**TASK GOAL**
Given the entries that follow, write out exactly the lines starting at the one containing "state while that step runs. -/" and ending at the one containing "(r : CopyReq)", both ends included, and only those.

**DATASET RECORDS**
· · ·
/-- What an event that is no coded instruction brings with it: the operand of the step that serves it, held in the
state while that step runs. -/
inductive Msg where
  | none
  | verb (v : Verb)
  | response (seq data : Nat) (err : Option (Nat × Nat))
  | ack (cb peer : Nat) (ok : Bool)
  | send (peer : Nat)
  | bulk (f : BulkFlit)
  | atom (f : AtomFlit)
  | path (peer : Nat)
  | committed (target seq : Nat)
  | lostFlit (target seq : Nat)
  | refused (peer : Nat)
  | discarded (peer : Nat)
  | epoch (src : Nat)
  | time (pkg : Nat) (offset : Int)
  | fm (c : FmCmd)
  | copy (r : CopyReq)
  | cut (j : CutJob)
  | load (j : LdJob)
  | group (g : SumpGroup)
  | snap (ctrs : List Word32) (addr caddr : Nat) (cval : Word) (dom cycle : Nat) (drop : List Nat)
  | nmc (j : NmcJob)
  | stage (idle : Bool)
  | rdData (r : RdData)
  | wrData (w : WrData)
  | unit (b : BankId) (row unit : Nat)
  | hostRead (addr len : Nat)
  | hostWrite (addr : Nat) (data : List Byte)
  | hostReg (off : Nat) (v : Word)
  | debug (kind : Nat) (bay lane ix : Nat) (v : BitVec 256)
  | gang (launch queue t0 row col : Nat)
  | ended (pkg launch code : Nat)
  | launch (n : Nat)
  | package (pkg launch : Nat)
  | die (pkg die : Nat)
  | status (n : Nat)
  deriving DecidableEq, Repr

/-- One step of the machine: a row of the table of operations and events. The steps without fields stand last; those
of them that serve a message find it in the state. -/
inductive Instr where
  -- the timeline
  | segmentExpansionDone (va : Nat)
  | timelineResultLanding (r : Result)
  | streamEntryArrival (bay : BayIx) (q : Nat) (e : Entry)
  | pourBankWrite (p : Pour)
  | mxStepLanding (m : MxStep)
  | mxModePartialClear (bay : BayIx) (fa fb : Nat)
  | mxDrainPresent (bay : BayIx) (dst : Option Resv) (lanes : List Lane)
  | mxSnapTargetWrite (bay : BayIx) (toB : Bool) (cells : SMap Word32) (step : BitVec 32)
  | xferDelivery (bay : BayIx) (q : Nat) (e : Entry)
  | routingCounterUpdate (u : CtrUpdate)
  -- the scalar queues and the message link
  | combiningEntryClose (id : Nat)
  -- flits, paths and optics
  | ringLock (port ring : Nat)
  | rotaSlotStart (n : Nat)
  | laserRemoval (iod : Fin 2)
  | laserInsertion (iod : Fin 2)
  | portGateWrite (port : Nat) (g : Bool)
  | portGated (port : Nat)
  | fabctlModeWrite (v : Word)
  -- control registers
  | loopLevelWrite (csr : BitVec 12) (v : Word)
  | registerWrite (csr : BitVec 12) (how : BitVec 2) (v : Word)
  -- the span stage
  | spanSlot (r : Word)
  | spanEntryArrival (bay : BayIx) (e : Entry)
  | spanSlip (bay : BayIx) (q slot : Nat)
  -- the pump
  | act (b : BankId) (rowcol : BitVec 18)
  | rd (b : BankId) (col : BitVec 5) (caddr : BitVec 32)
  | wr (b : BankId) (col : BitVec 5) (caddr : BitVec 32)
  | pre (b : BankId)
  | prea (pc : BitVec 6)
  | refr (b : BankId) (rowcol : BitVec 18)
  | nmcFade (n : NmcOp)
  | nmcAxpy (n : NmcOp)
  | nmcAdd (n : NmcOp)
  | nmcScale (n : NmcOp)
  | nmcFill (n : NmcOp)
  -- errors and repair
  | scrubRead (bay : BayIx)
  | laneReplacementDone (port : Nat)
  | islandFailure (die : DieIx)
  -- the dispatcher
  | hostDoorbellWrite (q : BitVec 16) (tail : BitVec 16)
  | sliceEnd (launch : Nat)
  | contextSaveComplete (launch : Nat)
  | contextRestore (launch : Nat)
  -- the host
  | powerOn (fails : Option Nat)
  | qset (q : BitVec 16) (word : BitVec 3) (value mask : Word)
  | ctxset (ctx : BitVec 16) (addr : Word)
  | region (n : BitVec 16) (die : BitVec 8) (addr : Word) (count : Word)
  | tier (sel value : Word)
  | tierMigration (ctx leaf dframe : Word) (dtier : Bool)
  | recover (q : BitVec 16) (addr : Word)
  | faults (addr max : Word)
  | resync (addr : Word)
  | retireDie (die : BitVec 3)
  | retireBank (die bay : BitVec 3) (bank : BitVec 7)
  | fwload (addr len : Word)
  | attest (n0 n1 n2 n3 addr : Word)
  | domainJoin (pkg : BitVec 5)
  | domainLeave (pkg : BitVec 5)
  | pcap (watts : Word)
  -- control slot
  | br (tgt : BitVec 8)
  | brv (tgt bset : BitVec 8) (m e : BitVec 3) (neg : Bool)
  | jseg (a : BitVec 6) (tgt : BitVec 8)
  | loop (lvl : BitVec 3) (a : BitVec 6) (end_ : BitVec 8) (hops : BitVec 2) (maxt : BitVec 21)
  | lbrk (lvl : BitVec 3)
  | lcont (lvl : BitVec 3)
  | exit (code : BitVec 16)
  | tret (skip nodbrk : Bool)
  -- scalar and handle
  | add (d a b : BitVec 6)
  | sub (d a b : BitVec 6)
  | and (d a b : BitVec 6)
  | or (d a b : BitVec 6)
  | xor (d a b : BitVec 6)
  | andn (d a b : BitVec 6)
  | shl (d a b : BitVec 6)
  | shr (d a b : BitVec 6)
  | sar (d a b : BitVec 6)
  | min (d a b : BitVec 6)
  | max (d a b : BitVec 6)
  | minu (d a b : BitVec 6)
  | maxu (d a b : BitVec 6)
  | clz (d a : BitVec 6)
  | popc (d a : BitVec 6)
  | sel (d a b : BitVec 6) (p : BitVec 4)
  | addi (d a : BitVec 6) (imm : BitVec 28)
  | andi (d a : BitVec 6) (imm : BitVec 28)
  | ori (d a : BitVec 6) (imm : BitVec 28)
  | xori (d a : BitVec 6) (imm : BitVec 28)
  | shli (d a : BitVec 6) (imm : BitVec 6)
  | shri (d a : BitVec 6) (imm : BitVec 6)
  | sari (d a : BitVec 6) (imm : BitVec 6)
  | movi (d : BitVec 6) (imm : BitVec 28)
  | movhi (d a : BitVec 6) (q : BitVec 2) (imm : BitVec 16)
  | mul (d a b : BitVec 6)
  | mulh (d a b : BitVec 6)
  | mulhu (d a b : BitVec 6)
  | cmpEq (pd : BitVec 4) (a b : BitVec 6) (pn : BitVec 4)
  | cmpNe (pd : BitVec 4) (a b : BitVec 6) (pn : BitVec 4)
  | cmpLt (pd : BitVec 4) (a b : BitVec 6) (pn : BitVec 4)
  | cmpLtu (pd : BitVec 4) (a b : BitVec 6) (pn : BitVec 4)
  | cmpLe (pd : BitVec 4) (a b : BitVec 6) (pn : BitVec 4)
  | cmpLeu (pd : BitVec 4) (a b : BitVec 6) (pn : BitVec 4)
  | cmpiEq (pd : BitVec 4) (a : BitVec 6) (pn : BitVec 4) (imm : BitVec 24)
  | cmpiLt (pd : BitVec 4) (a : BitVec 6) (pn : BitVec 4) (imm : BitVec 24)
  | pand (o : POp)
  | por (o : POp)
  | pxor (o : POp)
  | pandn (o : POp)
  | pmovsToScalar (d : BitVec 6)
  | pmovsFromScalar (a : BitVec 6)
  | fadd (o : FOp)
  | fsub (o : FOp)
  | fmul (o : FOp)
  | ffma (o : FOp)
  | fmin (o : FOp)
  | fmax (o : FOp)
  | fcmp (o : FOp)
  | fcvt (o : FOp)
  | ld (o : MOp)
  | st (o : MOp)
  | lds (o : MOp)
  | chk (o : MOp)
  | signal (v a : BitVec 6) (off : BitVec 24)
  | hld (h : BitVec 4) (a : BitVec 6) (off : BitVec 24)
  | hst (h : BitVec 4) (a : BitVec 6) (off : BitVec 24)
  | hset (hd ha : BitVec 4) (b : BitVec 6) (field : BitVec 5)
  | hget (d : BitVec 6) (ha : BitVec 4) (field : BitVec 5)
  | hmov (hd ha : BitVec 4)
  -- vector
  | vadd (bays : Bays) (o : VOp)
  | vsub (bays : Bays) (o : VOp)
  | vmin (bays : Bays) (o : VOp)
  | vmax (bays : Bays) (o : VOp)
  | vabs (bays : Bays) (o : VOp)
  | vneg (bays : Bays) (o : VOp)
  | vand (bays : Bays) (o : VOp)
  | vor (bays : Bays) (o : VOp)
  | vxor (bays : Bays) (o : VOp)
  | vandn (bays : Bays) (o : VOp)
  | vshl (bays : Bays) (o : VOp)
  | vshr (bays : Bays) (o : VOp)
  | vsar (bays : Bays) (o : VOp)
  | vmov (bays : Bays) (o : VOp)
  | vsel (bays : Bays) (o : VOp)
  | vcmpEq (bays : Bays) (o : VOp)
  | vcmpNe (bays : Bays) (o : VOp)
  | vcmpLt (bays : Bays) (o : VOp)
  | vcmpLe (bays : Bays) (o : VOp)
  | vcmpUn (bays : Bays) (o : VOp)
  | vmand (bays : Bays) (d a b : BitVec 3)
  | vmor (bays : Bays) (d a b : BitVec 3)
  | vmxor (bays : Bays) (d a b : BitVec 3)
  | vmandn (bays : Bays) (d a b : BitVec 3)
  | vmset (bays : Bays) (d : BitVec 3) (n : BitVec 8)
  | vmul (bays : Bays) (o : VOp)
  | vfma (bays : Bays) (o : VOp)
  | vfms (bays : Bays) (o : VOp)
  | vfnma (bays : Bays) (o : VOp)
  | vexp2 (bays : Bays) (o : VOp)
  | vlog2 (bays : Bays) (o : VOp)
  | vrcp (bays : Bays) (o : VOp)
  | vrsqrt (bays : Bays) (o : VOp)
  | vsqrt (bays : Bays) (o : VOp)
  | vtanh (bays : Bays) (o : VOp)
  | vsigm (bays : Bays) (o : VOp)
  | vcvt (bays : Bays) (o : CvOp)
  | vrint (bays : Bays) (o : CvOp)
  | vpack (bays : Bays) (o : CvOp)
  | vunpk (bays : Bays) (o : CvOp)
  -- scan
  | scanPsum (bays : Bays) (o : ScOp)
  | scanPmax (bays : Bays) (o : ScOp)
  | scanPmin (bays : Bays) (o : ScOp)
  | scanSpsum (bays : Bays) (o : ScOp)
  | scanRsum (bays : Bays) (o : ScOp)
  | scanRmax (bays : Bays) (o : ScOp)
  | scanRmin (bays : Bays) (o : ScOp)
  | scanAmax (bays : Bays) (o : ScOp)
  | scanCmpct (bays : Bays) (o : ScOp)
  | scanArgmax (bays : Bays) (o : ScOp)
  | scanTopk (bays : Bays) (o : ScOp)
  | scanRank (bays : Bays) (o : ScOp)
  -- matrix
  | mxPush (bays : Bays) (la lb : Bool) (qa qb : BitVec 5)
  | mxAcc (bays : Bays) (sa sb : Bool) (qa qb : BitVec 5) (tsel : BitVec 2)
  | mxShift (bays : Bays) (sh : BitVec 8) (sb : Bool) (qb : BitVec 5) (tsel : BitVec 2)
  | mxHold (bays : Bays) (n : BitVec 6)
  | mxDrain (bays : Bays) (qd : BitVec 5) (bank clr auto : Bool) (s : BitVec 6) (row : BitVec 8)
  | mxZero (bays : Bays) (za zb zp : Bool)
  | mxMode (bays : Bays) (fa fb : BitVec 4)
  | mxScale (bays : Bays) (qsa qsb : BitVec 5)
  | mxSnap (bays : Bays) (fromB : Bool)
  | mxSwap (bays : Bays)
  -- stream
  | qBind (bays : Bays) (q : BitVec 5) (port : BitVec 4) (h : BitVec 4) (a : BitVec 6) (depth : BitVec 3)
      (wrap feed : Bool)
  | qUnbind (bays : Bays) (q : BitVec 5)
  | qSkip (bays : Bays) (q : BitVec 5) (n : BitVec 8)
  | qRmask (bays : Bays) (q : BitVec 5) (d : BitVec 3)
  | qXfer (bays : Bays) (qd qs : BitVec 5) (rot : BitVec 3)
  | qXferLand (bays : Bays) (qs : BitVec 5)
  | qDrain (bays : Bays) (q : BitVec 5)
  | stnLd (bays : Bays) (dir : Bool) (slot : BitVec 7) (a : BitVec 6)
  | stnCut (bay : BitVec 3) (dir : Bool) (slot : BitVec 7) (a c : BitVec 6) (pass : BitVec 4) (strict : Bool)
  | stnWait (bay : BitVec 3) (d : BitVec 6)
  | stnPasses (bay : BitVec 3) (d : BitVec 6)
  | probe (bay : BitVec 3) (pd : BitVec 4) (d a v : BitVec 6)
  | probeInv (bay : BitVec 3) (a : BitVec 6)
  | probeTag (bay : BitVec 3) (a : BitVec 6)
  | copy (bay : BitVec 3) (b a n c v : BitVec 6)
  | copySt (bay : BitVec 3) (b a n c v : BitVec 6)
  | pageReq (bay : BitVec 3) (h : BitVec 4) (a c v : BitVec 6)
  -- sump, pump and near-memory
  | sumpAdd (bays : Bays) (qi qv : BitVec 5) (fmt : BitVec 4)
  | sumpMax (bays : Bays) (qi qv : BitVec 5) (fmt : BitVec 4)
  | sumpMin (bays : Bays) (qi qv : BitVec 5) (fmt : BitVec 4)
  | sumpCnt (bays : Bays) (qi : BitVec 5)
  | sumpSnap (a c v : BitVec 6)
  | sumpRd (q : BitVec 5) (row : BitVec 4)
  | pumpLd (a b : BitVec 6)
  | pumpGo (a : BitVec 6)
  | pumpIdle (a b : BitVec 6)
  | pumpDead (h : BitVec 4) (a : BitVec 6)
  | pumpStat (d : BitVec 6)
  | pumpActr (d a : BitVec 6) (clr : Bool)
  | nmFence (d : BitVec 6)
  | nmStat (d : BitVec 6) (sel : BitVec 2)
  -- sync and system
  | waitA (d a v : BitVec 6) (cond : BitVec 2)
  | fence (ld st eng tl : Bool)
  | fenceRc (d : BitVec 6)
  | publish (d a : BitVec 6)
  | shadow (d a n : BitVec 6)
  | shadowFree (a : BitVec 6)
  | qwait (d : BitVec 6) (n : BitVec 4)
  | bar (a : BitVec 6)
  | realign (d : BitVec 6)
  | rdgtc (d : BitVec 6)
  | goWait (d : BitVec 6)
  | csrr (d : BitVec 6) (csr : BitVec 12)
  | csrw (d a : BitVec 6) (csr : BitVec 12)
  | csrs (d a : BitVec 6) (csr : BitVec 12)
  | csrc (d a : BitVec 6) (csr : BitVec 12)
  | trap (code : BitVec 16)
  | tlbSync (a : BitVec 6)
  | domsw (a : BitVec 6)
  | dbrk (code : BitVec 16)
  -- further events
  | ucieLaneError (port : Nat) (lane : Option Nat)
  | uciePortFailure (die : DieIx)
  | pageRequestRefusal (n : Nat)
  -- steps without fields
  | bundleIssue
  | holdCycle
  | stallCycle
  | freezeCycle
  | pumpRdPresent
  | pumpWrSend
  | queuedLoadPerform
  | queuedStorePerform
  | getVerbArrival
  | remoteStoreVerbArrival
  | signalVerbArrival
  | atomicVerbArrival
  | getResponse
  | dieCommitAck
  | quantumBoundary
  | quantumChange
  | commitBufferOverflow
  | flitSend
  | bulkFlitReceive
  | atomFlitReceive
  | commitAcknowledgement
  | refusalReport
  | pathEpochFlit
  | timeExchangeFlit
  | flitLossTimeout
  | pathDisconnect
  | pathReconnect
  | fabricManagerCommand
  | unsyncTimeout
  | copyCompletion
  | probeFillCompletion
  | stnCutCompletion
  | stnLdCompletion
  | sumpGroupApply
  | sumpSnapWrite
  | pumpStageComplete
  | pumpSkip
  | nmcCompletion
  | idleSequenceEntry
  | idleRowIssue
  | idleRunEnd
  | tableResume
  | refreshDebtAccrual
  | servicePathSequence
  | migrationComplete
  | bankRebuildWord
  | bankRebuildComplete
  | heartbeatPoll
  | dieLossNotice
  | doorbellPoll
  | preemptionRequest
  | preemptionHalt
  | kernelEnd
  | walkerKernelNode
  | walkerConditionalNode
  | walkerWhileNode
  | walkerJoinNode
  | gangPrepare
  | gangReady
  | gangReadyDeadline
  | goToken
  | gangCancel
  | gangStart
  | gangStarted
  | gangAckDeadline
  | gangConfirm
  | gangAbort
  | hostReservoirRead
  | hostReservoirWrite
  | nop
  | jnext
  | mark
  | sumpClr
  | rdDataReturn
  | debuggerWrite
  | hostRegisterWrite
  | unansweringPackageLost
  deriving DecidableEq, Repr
· · ·
**ANSWER SECTION**
state while that step runs. -/
inductive Msg where
  | none
  | verb (v : Verb)
  | response (seq data : Nat) (err : Option (Nat × Nat))
  | ack (cb peer : Nat) (ok : Bool)
  | send (peer : Nat)
  | bulk (f : BulkFlit)
  | atom (f : AtomFlit)
  | path (peer : Nat)
  | committed (target seq : Nat)
  | lostFlit (target seq : Nat)
  | refused (peer : Nat)
  | discarded (peer : Nat)
  | epoch (src : Nat)
  | time (pkg : Nat) (offset : Int)
  | fm (c : FmCmd)
  | copy (r : CopyReq)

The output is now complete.